The sight of these troops, which were supposed to keep Syrian forces away from the border, instead fleeing at the first sign of trouble made Israelis understand that international forces couldn’t be trusted to replace the IDF in the West Bank, either. Understandably, foreign soldiers aren’t willing to die in someone’s else war.
Finally, there was the Obama Administration’s behavior during both the Kerry talks and the subsequent Gaza war. Israelis knew Europe didn’t support their positions in talks with the Palestinians, but they’d previously trusted America to do so. Instead, during the Kerry talks, Washington adamantly opposed a long-term IDF presence in the Jordan Valley, something Israelis of almost all political stripes have long considered essential to Israel’s security. Earlier, Obama had repudiated President George Bush’s recognition of the major settlement blocs, which most Israelis also consider essential. Then, during the Gaza war, he completed the trifecta by backing Hamas’ negotiating demands and even halting arms shipments to Israel at the height of the fighting.
The cumulative effect of all these developments was to convince Israelis that U.S. support for its security was no longer a given. Indeed, in the latest Pew poll, an absolute majority of Israeli Jews (52 percent) said the U.S. wasn’t supportive enough of Israel. The contrast with the 2013 poll, despite the question’s very different wording, is stark: Back then, a whopping 82 percent of Israelis thought American policy either “favored Israel” or was at least “fair” to both sides of the Palestinian-Israeli conflict.

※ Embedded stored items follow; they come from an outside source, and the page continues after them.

/-- CELL_AVALANCHE (R37, R39 to R41): cell `cell` of the line avalanches; the event does not happen in a cell that
is quenched, dead, masked or latched off. -/
def Dev.cellAvalanche (cell raw : Nat) (endLow : Bool) (d : Dev) : Dev :=
  let pix := cell / 16
  let t := terraceOfPixel pix
  let m := 0x08 + t
  let c := d.getCell cell
  if c.latched || d.now < c.deadEnd || !d.pixelArmed pix then d
  else
    let run := if d.now ≤ c.deadEnd + Config.ns 1 && 0 < c.deadEnd then c.run + 1 else 0
    let d := d.setCell cell { deadEnd := d.now + d.cellDead t, run := run, latched := run == 1024 }
    let d := d.coincide pix raw endLow
    if run == 1024 then
      ((d.setFld m MDW_LATCHED_CELLS_COUNT (d.fld m MDW_LATCHED_CELLS_COUNT + 1)).setReg m MDW_LATCH_LAST
        (BitVec.ofNat 32 (2 ^ 31 + cell))).raise m 2
    else d

/-- LATCH_CLR: every latched cell of the terrace is re-armed, COUNT and VALID are cleared (R39). -/
def Dev.latchClear (t : Nat) (d : Dev) : Dev :=
  let m := 0x08 + t
  let cells := d.cells.filter (fun e => !(e.2.latched && e.1 / 32768 == t))
  ({ d with cells := cells }.setFld m MDW_LATCHED_CELLS_COUNT 0).setFld m MDW_LATCH_LAST_VALID 0

/-- The gate that bank b arms for: that of the shot in progress until it has closed, one that does not open being none, then that of
the next shot (R42, R43). -/
def Dev.armingGate (d : Dev) (b : Nat) : Option GateSet :=
  let k := d.getBank b
  let next := (d.readEarly d.now b).getBank b |>.early
  match k.gate with
  | some g => if !k.gateDone && g.opens < g.closes && d.now < g.closes then some g else next
  | none => next

/-- CELL_ARM (R43): in gated mode the cells of a bank are armed from EARLY_ARM before its gate opens. -/
def Dev.cellArm (b : Nat) (d : Dev) : Dev :=
  match d.armingGate b with
  | none => d
  | some g =>
    let k := d.getBank b
    if g.gated && g.opens < g.closes && g.opens ≤ d.now + g.lead && d.now < g.closes && k.armed.isNone
    then d.setBank b { k with armed := some d.now } else d

/-- The direction of hops in terrace t for the slot, up when positive (R49, TRL.CTRL.DIR). -/
def Dev.hopUp (d : Dev) (t : Nat) : Bool := 0 < SMap.get 0 d.lagDir t

/-- Perform the next hop of a channel at `at_` after the fire command, with or without its blind window (R49, R50, R53). -/
def Dev.hopStep (ch at_ : Nat) (blind : Bool) (d : Dev) : Dev :=
  let t := ch / 512
  let h := d.getHop ch
  let h := { h with done := h.done + 1 }
  let r := d.routeNow ch
  if h.clipped || 7 ≤ r then d.setHop ch h
  else
    match hopRoute r (d.hopUp t) with
    | none =>
      let d := d.setHop ch { h with clipped := true }
      if SMap.get false d.hopClip t then d
      else Dev.raise (0x0C + t) 1 { d with hopClip := SMap.put false d.hopClip t true }
    | some r' =>
      let h := { h with route := some r' }
      let d := d.setHop ch (if blind then h.blindFrom d.now r r' else h)
      let d := { d with hopLog := SMap.put [] d.hopLog ch (SMap.get [] d.hopLog ch ++ [at_]) }
      if blind then d.dtestPulse 1 (0x00E + t) else d

/-- HOP_EXECUTE (R53): the next hop of the channel's lag table, within 100 ps of its table time, inside its open gate. -/
def Dev.hopExecute (ch : Nat) (d : Dev) : Dev :=
  let k := d.getBank (ch / 256)
  match k.gate, (SMap.get [] d.lag (ch / 32))[(d.getHop ch).done]? with
  | some g, some x =>
    let due := k.fireAt + 8 * x
    if k.gateOpen && d.now < g.closes && due < g.closes && due ≤ d.now + 8 && d.now ≤ due + 8
    then d.hopStep ch (d.now - k.fireAt) true else d
  | _, _ => d

/-- Hops of one channel whose time lies before the gate opens are applied before the opening, without a
blind window (R50). -/
def Dev.hopsBefore (off : Nat) (d : Dev) (ch : Nat) : Dev :=
  ((SMap.get [] d.lag (ch / 32)).filter (fun x => 8 * x < off)).foldl (fun d x => d.hopStep ch (8 * x) false) d

/-- RANGE_GATE_OPEN (R42, R50): a scheduled bank's gate opens at its fire command plus the gate offset. -/
def Dev.gateOpenNow (b : Nat) (d : Dev) : Dev :=
  let k := d.getBank b
  match k.gate with
  | none => d
  | some g =>
    if k.sched && !k.gateOpen && !k.gateDone && g.opens < g.closes && g.opens ≤ d.now && !d.down (b / 2) then
      let d := d.setBank b { k with gateOpen := true, shots := k.shots + 1 }
      (List.range 256).foldl (fun d i => Dev.hopsBefore (g.opens - k.fireAt) d (256 * b + i)) d
    else d

/-- The START delay s fixed for a shot of bank b by its fire command's device time (R69). -/
def Bank.delayOf (k : Bank) (fireDt : Nat) : Option Nat :=
  (k.starts.find? (fun e => e.1 == fireDt)).map (·.2)

/-- Take a shot's START delay into the smallest and largest of the slot (R102). -/
def Bank.takeDelay (k : Bank) (s : Nat) : Bank :=
  if k.shots ≤ 1 then { k with sMin := s, sMax := s }
  else { k with sMin := min k.sMin s, sMax := max k.sMax s }

/-- RANGE_GATE_CLOSE (R42, R46, R49): the gate closes after B_eff bins; blanked time inside it is accounted, routes
return to base, cells armed for it are quenched unless the arming for the next gate has begun. -/
def Dev.gateCloseNow (b : Nat) (d : Dev) : Dev :=
  let k := d.getBank b
  let t := b / 2
  let m := 0x08 + t
  match k.gate with
  | none => d
  | some g =>
    if k.gateOpen && g.closes ≤ d.now then
      let on := match k.early with | some e => e.gated && e.opens ≤ g.closes + e.lead | none => false
      let k := { k with gateOpen := false, gateDone := true, armed := if on then k.armed else none }
      let k := match k.delayOf k.fireDt with | some s => k.takeDelay s | none => k
      let d := d.setBank b k
      let bl := d.getBlank t
      let x := d.blankedIn t g.opens g.closes
      let tot := bl.remainder + x
      let d := d.setBlank t { bl with remainder := tot % Config.us 1, slotSum := bl.slotSum + x }
      let d := if 0 < x then d.bumpBy m MDW_BLANK_TIME (tot / Config.us 1) else d
      { d with hops := SMap.drop d.hops (fun c => c / 256 == b) }
    else d

/-- BLANK_L_FALL (R44, R46, R56): BLANK_L is first sampled low, at a coarse edge. With EN = 0 the low periods are kept all the same:
R44 asks EN = 1 of the blanked period alone. -/
def Dev.blankFall (d : Dev) : Dev :=
  if d.blankLow then d
  else
    let d := { d with blankLow := true }
    (List.range 4).foldl (fun d t =>
      let k := (d.getBlank t).prune d.now
      let en := d.on (0x08 + t) MDW_BLANK_CTRL_EN
      let d := d.setBlank t { k with lowSince := if en then some d.now else none, longRaised := false
                                     openFrom := some (d.periodStart - 64) }
      if en then d.raise (0x08 + t) 0 else d) d

/-- BLANK_L_RISE (R44, R46): the last low sample was at the coarse edge before; the low interval's last period is the one that begins
there. -/
def Dev.blankRise (d : Dev) : Dev :=
  let last := if d.edgeTime % 64 == 0 then d.now - 64 else d.periodStart
  (List.range 4).foldl (fun d t =>
    let k := d.getBlank t
    let lows := match k.openFrom with | some a => k.lows ++ [(a, last + 64)] | none => k.lows
    d.setBlank t { k with lowSince := none, longRaised := false, openFrom := none, lows := lows }) { d with blankLow := false }

/-- BLANK_LONG (R46): BLANK_L has been low for longer than BLANK_MAX, once per low interval. -/
def Dev.blankLong (t : Nat) (d : Dev) : Dev :=
  let k := d.getBlank t
  let lim := d.fld (0x08 + t) MDW_BLANK_CTRL_BLANK_MAX
  match k.lowSince with
  | some a =>
    if d.on (0x08 + t) MDW_BLANK_CTRL_EN && 0 < lim && a + Config.us lim < d.now && !k.longRaised
    then (d.setBlank t { k with longRaised := true }).raise (0x08 + t) 1 else d
  | none => d

/-- A write of MDW.BLANK_CTRL, `old` before it: EN and POST apply from the next coarse period (Table 02-4). EN that rises while BLANK_L
is low begins the timing of R46 with that period and raises no MDW_BLANK_FALL: BLANK_L was first sampled low before; a fall of EN ends
the timing (DEDUCED, log entry 72). -/
def Dev.blankCtrlWritten (t : Nat) (old : Word) (d : Dev) : Dev :=
  let m := 0x08 + t
  let k := (d.getBlank t).prune d.now
  let next := d.periodStart + 64
  let was := bitAt old.toNat MDW_BLANK_CTRL_EN.lo
  let en := d.on m MDW_BLANK_CTRL_EN
  let conf := if k.conf.isEmpty then [(0, was, bitsOf old MDW_BLANK_CTRL_POST.hi MDW_BLANK_CTRL_POST.lo)] else k.conf
  d.setBlank t { k with
    conf := (next, en, d.fld m MDW_BLANK_CTRL_POST) :: conf
    openFrom := if d.blankLow then some (k.openFrom.getD next) else k.openFrom
    lowSince := if !en then none else if was then k.lowSince else if d.blankLow then some next else none }

/-- Nibble k of a TRL.ROUTE register has been written, `old` before it: inside an open gate a changed channel runs an unscheduled
break-before-make; outside one there is no blind window (R55, Table 02-4). A nibble written with its old value counts as a write: a
channel that hops have moved goes back to the field's route with a blind window, and one whose route in force is that route runs none
(DESIGN CHOICE, log entry 73: the spec does not say). -/
def Dev.nibbleWritten (t off : Nat) (old : Word) (d : Dev) (k : Nat) : Dev :=
  let ch := 512 * t + 8 * ((off - TRL_ROUTE) / 4) + k
  let n := d.routeField ch
  let h := d.getHop ch
  let before := h.route.getD (bitsOf old (4 * k + 3) (4 * k))
  if (d.getBank (ch / 256)).gateOpen && before != n then
    d.setHop ch ({ h with route := none }.blindFrom d.now before n)
  else d

/-- A write of a TRL.ROUTE register, `old` before it (R55). -/
def Dev.routeWritten (t off : Nat) (old : Word) (d : Dev) : Dev := (List.range 8).foldl (Dev.nibbleWritten t off old) d

/-- The optical product omega x GAIN, 1/1,600 µrad/µs (R48). -/
def Dev.omegaProduct (d : Dev) (t : Nat) (omega : Int) : Int := omega * (d.fld (0x0C + t) TRL_OPT_GAIN_GAIN : Int)

/-- Time of hop i of bed m in units of 100 ps, rounded to nearest (R48); halfway between two, the later (DESIGN CHOICE, log entry
73: the spec gives no tie rule). -/
def hopTime (i x0 pitch w : Nat) : Nat :=
  let num := (256 * i - x0) * pitch * 16000000
  let den := 256 * w
  if den = 0 then 0 else (2 * num + den) / (2 * den)

/-- The host table of a terrace, up to HOP_MAX rising entries (R52). -/
def hostHops : List Nat → Nat → Option Nat → List Nat
  | [], _, _ => []
  | _, 0, _ => []
  | x :: xs, n + 1, prev =>
    if x == 0xFFFF then []
    else match prev with
      | some p => if x ≤ p then [] else x :: hostHops xs n (some x)
      | none => x :: hostHops xs n (some x)

/-- LAG_TABLE_BUILD and HOP_SUSPEND at a slot trigger that carries `omega` and whether the angle loop's feedback
is lost or its state HOLD_SAFE (R48, R49, R51, R52). Of an ω_opt beyond W_OPT's signed 24 bits the register shows the low 24 (DESIGN
CHOICE, log entry 73: the spec gives neither saturation nor wrap). -/
def Dev.lagBuild (t : Nat) (omega : Int) (bad : Bool) (d : Dev) : Dev :=
  let p := 0x0C + t
  let w := d.omegaProduct t omega
  let d := d.setFld p TRL_OMEGA_W_OPT (toBits 24 (w.tdiv 16))
  let mode := d.fld p TRL_CTRL_LAG_MODE
  let clear := (List.range 16).foldl (fun m i => SMap.put [] m (16 * t + i) ([] : List Nat)) d.lag
  let d := { d with lag := clear, hopClip := SMap.put false d.hopClip t false }
  if mode == 0 || mode == 3 then d.setFld p TRL_OMEGA_SUSPENDED 0
  else if bad || w == 0 || (mode == 1 && d.fld p TRL_SC_PITCH_PITCH == 0) then
    (d.setFld p TRL_OMEGA_SUSPENDED 1).raise p 0
  else
    let d := d.setFld p TRL_OMEGA_SUSPENDED 0
    let n := min (d.fld p TRL_CTRL_HOP_MAX) 4
    let dir := d.fld p TRL_CTRL_DIR
    let up : Int := if dir == 1 then 1 else if dir == 2 then -1 else if 0 < w then 1 else -1
    let tab (m : Nat) : List Nat :=
      if mode == 1 then
        let x0 := bitsOf (d.reg p (TRL_X0 + 4 * (m / 4))) (8 * (m % 4) + 7) (8 * (m % 4))
        (List.range n).map (fun i => hopTime (i + 1) x0 (d.fld p TRL_SC_PITCH_PITCH) w.natAbs)
      else hostHops ((List.range 4).map (fun k => d.fld p (TRL_HOP_TIME_TIME.plus (4 * k)))) n none
    { d with lag := (List.range 16).foldl (fun l m => SMap.put [] l (16 * t + m) (tab m)) d.lag
             lagDir := SMap.put 0 d.lagDir t up }

end Sys2Proof.Machine
end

Thus to sum up, Israelis no longer trust either the Palestinians or international forces to replace the IDF in the West Bank, but they also no longer trust Washington to shield Israel from international demands that the IDF leave. So how can they ensure that the IDF remains despite international pressure to withdraw? The only answer, as Israelis increasingly understand, is the settlements: The more Israeli residents a place has, the harder it is for the IDF to withdraw.
The IDF could quit Sinai relatively easily under the 1979 peace treaty with Egypt because only some 2,000 settlers had to be evacuated. It could unilaterally quit south Lebanon in 2000 with great ease because no Israelis lived there. It could unilaterally quit Gaza in 2005 with relative ease because only 8,000 settlers had to be uprooted. On the flip side, most international peace plans acknowledge the impossibility of forcing Israel completely back to the 1967 lines in the West Bank, solely because uprooting hundreds of thousands of Israelis from East Jerusalem and the major settlement blocs is too difficult. Yet even there, the world is demanding 1:1 land swaps from within Israel proper, meaning that even in pre-1967 Israel, the only guarantee of international support for Israeli control over any given area is the presence of civilian communities.
In short, where there aren’t enough Israelis, the IDF leaves. And where there are enough Israelis, the IDF stays. Thus having concluded that the IDF must stay in at least part of the West Bank, Israelis have increasingly concluded that the settlements, by keeping the IDF there, perform an essential service for Israel’s security.
Most Israelis aren’t ideologically committed to the settlements. But as long as the world rejects positions that Israelis consider essential to their security, their support will only grow for the one thing that has proven effective in averting IDF withdrawals – large concentrations of much-maligned civilian settlers.